New data, generated by a team of researchers, at the University of Pennsylvania School of Medicine, Philadelphia, and Brigham and Women’s Hospital, Boston, have now indicated that only uncommon T-ALL-associated NOTCH1 mutations have the ability to induce cells to become leukemic in mice (these uncommon mutations generated Notch1 proteins with far greater increased activity than the Notch1 proteins generated by the more common mutations).

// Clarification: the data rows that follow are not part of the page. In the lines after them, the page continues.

/-- An entry as the most recently used one. -/
def dirPut (s : State) (d : DirEntry) : State :=
  dirTell s { s with dir := d :: s.dir.filter fun x => decide (x.line ≠ d.line) } d.line

/-- An entry changes in its place. -/
def dirSet (s : State) (d : DirEntry) : State :=
  dirTell s { s with dir := s.dir.map fun x => if x.line = d.line then d else x } d.line

/-- An entry with a sharer added; the ninth turns it coarse (R86). -/
def addSharer (d : DirEntry) (sh : Nat) : DirEntry :=
  if twinSharer ≤ sh then { d with twin := ins d.twin (sh - twinSharer) }
  else match d.coarse with
  | some v => { d with coarse := some (v ||| (1#64 <<< (sh / 4))) }
  | none =>
    let l := ins d.sharers sh
    if 8 < l.length then
      { d with sharers := [], coarse := some (l.foldl (fun v x => v ||| (1#64 <<< (x / 4))) 0#64) }
    else { d with sharers := l }

/-- An entry, or `none` where the line reaches I; an entry without coarse bits is exact again (R86). -/
def entryLeft (d : DirEntry) : Option DirEntry :=
  let d := if d.coarse = some 0 then { d with coarse := none } else d
  if d.coarse.isNone && d.sharers.isEmpty && d.twin.isEmpty then none else some d

/-- An entry without the sharers of a test: a coarse bit clears only where no other sharer of the group can hold the line
(R86); `none` when the line reaches I. -/
def removeSharers (s : State) (d : DirEntry) (gone : Nat → Bool) : Option DirEntry :=
  entryLeft { d with
    sharers := d.sharers.filter fun sh => !gone sh
    twin := d.twin.filter fun sh => !gone (twinSharer + sh)
    coarse := d.coarse.map fun v => (List.range 64).foldl (fun v g =>
      if (List.range 4).any (fun i => gone (g * 4 + i)) &&
          (List.range 4).all (fun i => gone (g * 4 + i) || !sharerReal s d.line (g * 4 + i)) then
        v &&& ~~~(1#64 <<< g) else v) v }

/-- The sharers of a test leave the entry of a line. -/
def forgetOn (s : State) (line : Nat) (gone : Nat → Bool) : State :=
  match dirOf s line with
  | some d =>
    match removeSharers s d gone with
    | some d' => if d' = d then s else dirSet s d'
    | none => dirDrop s line
  | none => s

/-- Send one snoop; it counts on the device instance and on the sharer's (R97). A sharer on the twin's heads is snooped
through the twin (R90). -/
def snoopOne (s : State) (line : Nat) (kind : Snp) (sh : Nat) : State :=
  if twinSharer ≤ sh then emit s (.belay 2 (.forward (.snoop line kind (sh - twinSharer))))
  else emit (finc (finc s .dirBiStatsBiSent 16) .dirBiStatsBiSent (sh / 16)) (.biSnp sh line kind)

/-- Snoop sharers of a line: the transition waits for all of them (R85). -/
def snoop (s : State) (t : DirTrans) : State :=
  let s := t.owed.foldl (fun s sh => snoopOne s t.line t.kind sh) s
  { s with trans := { t with asked := t.owed } :: s.trans }

/-- A line is in BI_PENDING: a transition waits for a response (Table 4.2, R87). -/
def biPending (s : State) (line : Nat) : Bool := s.trans.any fun t => decide (t.line = line)

/-- Sharers that this package snoops for a publisher's write and for a leaving holder: its own, and the twin's where its
directory tracks them; in MIRROR mode the twin snoops its own (R90). -/
def snoopsHere (s : State) (sh : Nat) : Bool := decide (sh < twinSharer) || twinForwards s

/-- Lines of an extent in the directory on which a partition has a sharer. -/
def linesOfHolder (s : State) (e : Extent) (p : Nat) : List (Nat × List Nat) :=
  (s.dir.filter fun d => decide (e.base ≤ granOf (d.line * 64)) &&
      decide (granOf (d.line * 64) < e.base + e.len)).filterMap fun d =>
    let shs := (entrySharers s d).filter fun sh => decide (sharerPart sh = p) && snoopsHere s sh
    if shs.isEmpty then none else some (d.line, shs)

/-- BISnpInv to every sharer that a leaving holder has (R89, R67). -/
def recallHolder (s : State) (e : Extent) (p : Nat) : State :=
  (linesOfHolder s e p).foldl
    (fun s x => snoop s { line := x.1, owed := x.2, kind := .inv, req := none, recalled := true }) s

/-- Snoops that a partition's sharers still owe for lines of an extent. -/
def holderOwes (s : State) (e : Extent) (p : Nat) : Bool :=
  s.trans.any fun t => decide (e.base ≤ granOf (t.line * 64)) &&
    decide (granOf (t.line * 64) < e.base + e.len) && t.owed.any fun sh => decide (sharerPart sh = p)

/-- Take a sharer that no longer answers out of every entry (R89). -/
def forgetSharers (s : State) (gone : Nat → Bool) : State :=
  s.dir.foldl (fun s d => forgetOn s d.line gone) s

/-! ### Offers -/

/-- Count the extents that an add creates against the limits of R60 and R62: refused where true. -/
def overLimit (s : State) (p new : Nat) (join snap : Bool) : Bool :=
  decide (Config.extentsPerPart < (extsOf s p).length + new) ||
    (!join && decide (Config.extentsPerDevice < s.exts.length + new)) ||
    (snap && !join && decide (Config.snapshotExtents <
      (s.exts.filter fun e => decide (e.attr.sharing = 2)).length + new))

/-- LIMIT_HIT on the partition's instance and on the pool (R60). -/
def limitHit (s : State) (p : Nat) : State := raise (raise s .extLimitHit p) .extLimitHit 16

/-- The ranges of an add are still free, or the extents of a join are whole and not yet the partition's. -/
def offerable (s : State) (p : Part) (exts : List GranRange) (join : Bool) : Bool :=
  exts.all (fun x => if join then (match wholeExt s x.1 x.2 with
      | some e => !e.sanitising && (holderSt e p).isNone
      | none => false)
    else decide (1 ≤ x.2) && rangeFree s x.1 x.2) &&
    decide (exts.Pairwise fun a b => a.1 + a.2 ≤ b.1 ∨ b.1 + b.2 ≤ a.1)
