/-- After a local acceptance at the lead: mirror the line and wait, or complete (R273, R287). -/
def acceptDone (s : State) (r : Req) : State :=
  let s := if fget s .belayStatusState = 4 ∨ fget s .belayStatusModeActive = 2 ∧ paired s then
      { s with belay := { s.belay with changed := ins s.belay.changed (segmentOf r.dpa) } } else s
  match r.src with
  | .twin id => twinAccept s r id
  | .fwd id =>
    -- a write forwarded by the second comes back to it, which then completes it
    if mirrors s && !notCopied s r.dpa then emit s (.belay 1 (.mirror (.write id r.p r.dpa r.data r.mask)))
    else answer s r .cmp
  | .device => answer s r .cmp
  | _ =>
    let twinJob := match reqJob s r with
      | some j => j.twin
      | none => false
    if mirrors s && !twinJob && !notCopied s r.dpa then
      let (id, s) := newId s
      let s := { s with belay := { s.belay with mirror := s.belay.mirror ++ [⟨id, r⟩] } }
      emit s (.belay 1 (.mirror (.write id r.p r.dpa r.data r.mask)))
    else answer s r .cmp

/-! ### Serving at the home -/

/-- What a read yields: data, or poison with or without a General Media event. -/
inductive RdRes where
  | data (d : Line)
  /-- `cells`: the line itself is poison or uncorrectable, and a twin's sound copy serves it (11 R250) -/
  | poison (gme cells : Bool)
  deriving DecidableEq, Repr

/-- Line `i` of the bytes of a block. -/
def lineIn (bs : List Byte) (i : Nat) : Line := lineOfBytes ((bs.drop (64 * i)).take 64)

/-- The data that a read of one line yields at its home. -/
def readData (s : State) (p : Part) (dpa : Nat) (upset : Upset) (src : Nat) (ver : Option Nat := none) :
    State × RdRes :=
  let line := lineOf dpa
  let b := blockOf dpa
  let i := line % 128
  let cls := (classOf s dpa).getD 0
  match (heldExt s p dpa).bind fun e => snapCopy s e p b ver with
  | some k => (s, if k.bad.contains i then .poison true false else .data (lineIn k.bytes i))
  | none =>
    if isCoded s b then
      let (s, d) := codedBytes s b cls src
      match d with
      | .ok bs _ _ => (s, .data (lineIn bs i))
      | .damaged _ => (s, .poison true false)
    else
      let waits := (pcOf s (pcOfAddr dpa)).partials.any fun r => decide (lineOf r.dpa = line)
      let s := mergeLineAll s line upset
      let (s, r) := readLine s line (if waits then [] else upset) src
      match r with
      | .good d => (s, .data d)
      | .corrected d _ => (mediaEvent s p false dpa, .data d)
      | .poison => (s, .poison true true)
      | .bad => (s, .poison true true)

/-- Bytes that a request moves at its PC: the line, or the stored form of a coded block (09 R208). -/
def moveBytes (s : State) (r : Req) (write : Bool) : State :=
  let b := blockOf r.dpa
  let part := some r.p.val
  let cls := reqClass s r
  let c := clusterOf r.dpa
  if isCoded s b then qosMove s c part cls (ceilDiv (idxOf s b).clen 64 * 64) write (some 64)
  else qosMove s c part cls 64 write

/-- A block was written: its frame is DIRTY, a compaction of it is stale, its poison may be gone
(05 R102; 06 R151; 05 Table 5.2). -/
def noteWrite (s : State) (b : Nat) : State :=
  let s := if s.compactQ.contains b then { s with stale := ins s.stale b } else s
  frameMap (dirtied s b) b fun f =>
    { f with poisoned := f.poisoned && s.poison.any (fun l => decide (l / 128 = b)), used := count s }

/-- The mask of a whole line. -/
def fullMask : BitVec 64 := BitVec.allOnes 64
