/-- The watchdog trips (R195): the core resets, the step reruns once on another core of the home cluster; its
second trip ends the job; a core with two trips leaves service. -/
def doWatchdog (s : State) (x : Step) : State :=
  let s := record (finc s .pitchWatchdogStatsTrips) .stepHung (coreCluster x.core) (some x.p.val)
    (leBytes 1 x.ring ++ leBytes 4 x.idx ++ leBytes 4 x.num)
  let n := aget s.coreTrips x.core 0 + 1
  let s := { s with coreTrips := aset s.coreTrips x.core n }
  let s := if n = 2 then finc { s with coresOut := ins s.coresOut x.core } .pitchWatchdogStatsCoresOut else s
  if 1 ≤ x.trips then
    let s := stepDrop s x
    match jobOfStep s x with
    | some j => cancelJob s j stCancelled
    | none => s
  else
    let core := (runCluster s x).bind fun c => placeAmong s ((clusterCores c).filter fun k => decide (k ≠ x.core))
    rerunOn s x core fun y => { y with trips := 1, overrun := false }

/-! ### Commits (R193; 12 R278) -/

/-- Writes grouped with those tied to them. -/
def tiedGroups (l : List OutWrite) : List (List OutWrite) :=
  l.foldr (fun w acc =>
    match acc with
    | (v :: g) :: rest => if v.tied then (w :: v :: g) :: rest else [w] :: acc
    | _ => [w] :: acc) []

/-- A step's share of a list: the items whose position, scaled to the job's work, lies in its range. -/
def share {α : Type} (l : List α) (work lo hi : Nat) : List α :=
  (l.zipIdx.filter fun e => decide (lo ≤ e.2 * work / l.length) && decide (e.2 * work / l.length < hi)).map (·.1)

/-- What a step commits. -/
def stepWrites (j : Job) (x : Step) : List OutWrite :=
  (share (tiedGroups (j.outcome.getD {}).writes) (jobWork j) x.lo x.hi).flatten
def stepAdds (j : Job) (x : Step) : List (Nat × Int × Nat) :=
  share (j.outcome.getD {}).adds (jobWork j) x.lo x.hi

/-- A request held back under FEEDBACK: the job's class is over budget and the queue holds 32 entries
(09 R213). -/
def feedbackHolds (s : State) (r : Req) : Bool :=
  match reqClass s r with
  | some k => decide (s.qos.mode = 0) && classOver s (clusterOf r.dpa) k &&
      decide (32 ≤ (pcOf s (pcOfAddr r.dpa)).entries.length)
  | none => false

/-- An operator's request to a line that its partition holds. -/
def jobReq (s : State) (r : Req) : State :=
  match heldExt s r.p r.dpa with
  | none => s
  | some e =>
    if feedbackHolds s r then
      pcUpd s (pcOfAddr r.dpa) fun st => { st with heldBack := st.heldBack ++ [r] }
    else routeReq s e r []

/-- A step's access to memory fails its job: unheld (03 R64), or a write where the partition may only read
(04 R81; R163). -/
def accessFails (s : State) (j : Job) (dpa : Nat) (write : Bool) : Option State :=
  match heldExt s j.p dpa with
  | none => some (failJob (unheld s j.p dpa) j.p j.ring j.idx stExtentGone)
  | some e =>
    let draft := decide (e.attr.sharing ≠ 2) || (match snapOf s e.base with
      | some x => x.draft.isSome
      | none => false)
    if write && !(mayWrite e j.p && draft) then
      some (failJob (readerWrite s j.p) j.p j.ring j.idx stReadOnly)
    else none

/-- One piece of a result within a line leaves: to host memory (02 R45), or to its line's home. -/
def sendPiece (s : State) (j : Job) (x : Step) (w : OutWrite) : State :=
  if w.host then
    let h := jobHead s j
    emit (jobMap s j.p j.ring j.idx fun j => { j with head := some h }) (.busWrite j.p h w.addr w.bytes (roOn s j.p))
  else
    let o := w.addr % 64
    let n := w.bytes.length
    let d := lineOfBytes (List.replicate o 0 ++ w.bytes)
    let mask := (List.range n).foldl (fun m i => m ||| (1#64 <<< (o + i))) 0#64
    let s := jobMap s j.p j.ring j.idx fun j => { j with owed := j.owed + 1 }
    jobReq (stepMap s x fun y => { y with owed := y.owed + 1 })
      { kind := .operatorWrite, p := j.p, src := .job j.ring j.idx, dpa := w.addr / 64 * 64, data := d, mask := mask,
        step := some (x.num, x.attempt) }

/-- This package sends a write of the job: host memory is reached from the ring's package, device memory from the lead
where the job does not run on both (12 R277, R279). -/
def sendsHere (s : State) (j : Job) (w : OutWrite) : Bool :=
  if w.host then !j.foreign else !(decide (bRole s = roleSecond) && twinUp s && !j.twin)

/-- Pieces leave in order up to the first one that may not be written. -/
def sendPieces (s : State) (j : Job) (x : Step) : List OutWrite → State
  | [] => s
  | w :: rest =>
    if sendsHere s j w then
      match if w.host then none else accessFails s j w.addr true with
      | some s => s
      | none => sendPieces (sendPiece s j x w) j x rest
    else sendPieces s j x rest

/-- Writes of a line accepted or on their way that its cells do not hold yet, oldest first. -/
def pendingWrites (s : State) (line : Nat) : List Req :=
  let st := pcOf s (pcOfAddr (line * 64))
  let waits := match frameOf s (blockOf (line * 64)) with
    | some f => f.waiters
    | none => []
  (st.partials ++ waits ++ st.held ++ aget s.resetting (clusterOf (line * 64)) [] ++ st.heldBack).filter fun r =>
    decide (lineOf r.dpa = line) && decide (noService r = .cmp)

/-- The contents of a line once those writes have landed. -/
def lineNow (s : State) (line : Nat) : Line :=
  let b := line / 128
  let base := if isCoded s b then
      (match (codedBytes s b 0 1).2 with
        | .ok bs _ _ => lineOfBytes ((bs.drop (64 * (line % 128))).take 64)
        | .damaged _ => 0)
    else lineData s line
  (pendingWrites s line).foldl (fun d r => mergeLine d r.data r.mask) base

/-- `n` bytes of device memory as those lines give them. -/
def bytesNow (s : State) (a n : Nat) : List Byte :=
  (List.range n).map fun i => (lineNow s ((a + i) / 64)).extractLsb' (8 * ((a + i) % 64)) 8

/-- The window that a job adds to. -/
def addWindow (s : State) (j : Job) : Option Window :=
  let n := bitsAt j.desc.p0 0 8
  if j.desc.opcode = opAccumulate ∧ windowOpen s j.p n = true then windowOf s j.p n else none

/-- The lines of window state that a step's contributions change, and those of its writes that it does not write whole. -/
def addLines (s : State) (j : Job) (x : Step) : List Nat :=
  match addWindow s j with
  | some w => ((stepAdds j x).flatMap fun a =>
      [(w.base + 32 * a.1) / 64, (w.base + 32 * a.1 + 31) / 64]).eraseDups
  | none => []

def partLines (j : Job) (x : Step) : List Nat :=
  let ws := (stepWrites j x).filter fun w => !w.host
  ((ws.map fun w => w.addr / 64).eraseDups).filter fun l =>
    decide (((ws.filter fun w => decide (w.addr / 64 = l)).map fun w => w.bytes.length).sum < 64)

However, although the more common mutations were not themselves able to induce cells to become leukemic in mice, they were able to accelerate the onset of leukemia induced by other genetic mutations.
The authors therefore suggest that all T-ALL leukemic cells with mutations in the NOTCH1 gene are “addicted” to Notch and that this study provides support for the evaluation of Notch signaling pathway inhibitors as a treatment for leukemia.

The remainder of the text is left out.